Identification of high-confidence interactors of TRAF6, MyD88 and NEMO. A, Heatmap of protein-abundance change after LPS treatment relative to untreated sample is shown on the left. Hierarchical clusters are shown on the right. B, Differential expression analysis in TRAF6 data set. Proteins with Log₂(fold change) >1 and -Log₁₀(p value) >1.5 were considered significantly changed. Upregulated proteins were labeled in red, and downregulated proteins were labeled in blue. C, MS2 XICs of representative peptides of a representative high-confidence interactor of TRAF6, MyD88, and NEMO. Traces in different colors mean different product ions of given peptides. D, Comparison of band intensities in Western blotting and protein intensities in TRAF6 IP SWATH-MS. The panel above shows IRAK1, MyD88, TNAP3, and TRAF6 detected by Western blotting in TRAF6 IP samples, and the panel below shows the comparison of IRAK1 band intensities in Western blotting and IRAK1 protein intensities in SWATH-MS. The coefficient of correlation is shown. E, Relative levels of interactors without induced protein expression by LPS in MyD88, TRAF6, and NEMO data set. The size of each dot is proportional to the relative abundance of the indicated protein. In each data set, proteins labeled in the same color mean one subcomplex they belong to. F, Assembling and de-assembling of IRAK family proteins into LPS signaling complexes, a model deduced from MyD88, TRAF6, and NEMO data sets.

Fig. 4.

The stoichiometry of MyD88 and TRAF6 complexes.

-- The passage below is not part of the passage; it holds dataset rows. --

-- ==== Sys2Proof/Machine/BitPacker.lean ====
section
/-! DEFINITION. The bit packer (43_bit_packer.md). -/

namespace Sys2Proof.Machine

/-- R200. -/
def pkInit (base : Nat) (w : Work) : Work :=
  w.setPk ⟨base, 0, 0, 0, 0⟩

/-- Write the packer's state. -/
def State.setPk (s : State) (x : Packer) : State := s.setWork (s.work.setPk x)

/-- R201. -/
def pkEmit (v : Byte) (s : State) : Except Halt State := do
  let s ← storeByte s (s.work.pk.base + s.work.pk.out) v
  return s.setPk { s.work.pk with out := s.work.pk.out + 1 }

/-- R202: `((PK_ACC << 1) | b) mod 2^8`. -/
def shiftIn (acc : Byte) (b : Bool) : Byte := (acc <<< 1) ||| (if b then 1 else 0)

/-- R202. The eighth bit's byte is emitted before the accumulator is written, so that PK_CNT stays in
0..7 (R44) where the core is stuck at that byte. -/
def pkWriteBit (b : Bool) (s : State) : Except Halt State :=
  let acc := shiftIn s.work.pk.acc b
  let cnt := s.work.pk.cnt + 1
  if cnt = 8 then do
    let s ← pkEmit acc s
    return s.setPk { s.work.pk with acc := 0, cnt := 0 }
  else .ok (s.setPk { s.work.pk with acc := acc, cnt := cnt })

/-- R203: the bits in order. -/
def pkWriteBits : Bits → State → Except Halt State
  | [], s => .ok s
  | b :: bs, s => do
    let s ← pkWriteBit b s
    pkWriteBits bs s

/-- R204: right padding. -/
def pkFlush (s : State) : Except Halt State :=
  if 0 < s.work.pk.cnt then do
    let pad := 8 - s.work.pk.cnt
    let s := s.setPk { s.work.pk with pad := pad }
    let s ← pkEmit (s.work.pk.acc <<< pad) s
    return s.setPk { s.work.pk with acc := 0, cnt := 0 }
  else .ok (s.setPk { s.work.pk with pad := 0 })

/-- `pk_init(base)`. -/
def execPkInit (base : Nat) (s : State) : Host.Outcome State Fault Refusal :=
  .next (s.setWork (pkInit base s.work))

/-- `pk_emit(v)`. -/
def execPkEmit (v : Byte) (s : State) : Host.Outcome State Fault Refusal :=
  outcome clearEncode (pkEmit v s)

/-- `pk_write_bit(b)`. -/
def execPkWriteBit (b : Bool) (s : State) : Host.Outcome State Fault Refusal :=
  outcome clearEncode (pkWriteBit b s)

/-- `pk_write_bits(value, bitCount)` and `pk_write_bits(c)`. -/
def execPkWriteBits (bits : BitsOperand) (s : State) : Host.Outcome State Fault Refusal :=
  outcome clearEncode (pkWriteBits (bitsOf bits) s)

/-- `pk_flush()`. -/
def execPkFlush (s : State) : Host.Outcome State Fault Refusal :=
  outcome clearEncode (pkFlush s)

end Sys2Proof.Machine
end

A, The ratios of MyD88:TIRAP, MyD88:IRAK4, and IRAK2:IRAK4 in TRAF6 data set. The values are represented with the median value ± standard errors in biological quadruplicates. B, The ratio of IRAK2:IRAK4 and IRAK1:IRAK4 in MyD88 data set. The values are represented with the median value ± standard errors in biological triplicates. C, The proposed model for Myddosome assembly.

Fig. 5.

Identification of phosphosites on high-confidence interactors in MyD88, TRAF6 and NEMO phospho-data set. A, Dynamic profiles of proteins and their phosphosites in MyD88, TRAF6, and NEMO phospho-data set. B, Dynamic profiles of seven phosphosites on IRAK2 in MyD88 phospho-data set. C, Model of dephosphorylation of S185 and S188 on IRAK1 in TRAF6 complex derived from A. D, The ability of NEMO and its mutants in inducing NF-κB activation. The NF-κB firefly luciferase reporter plasmid and renilla luciferase transfection control plasmid were co-transfected into 293T cells along with the plasmid encoding wildtype NEMO, S148A NEMO, or S380A NEMO. Luciferase activities were measured 24 h post transfection. Values represent the fold of luciferase activity induction relative to cells transfected with empty vector.

Fig. 6.

Summary of all identified phosphosites in LPS signaling pathway.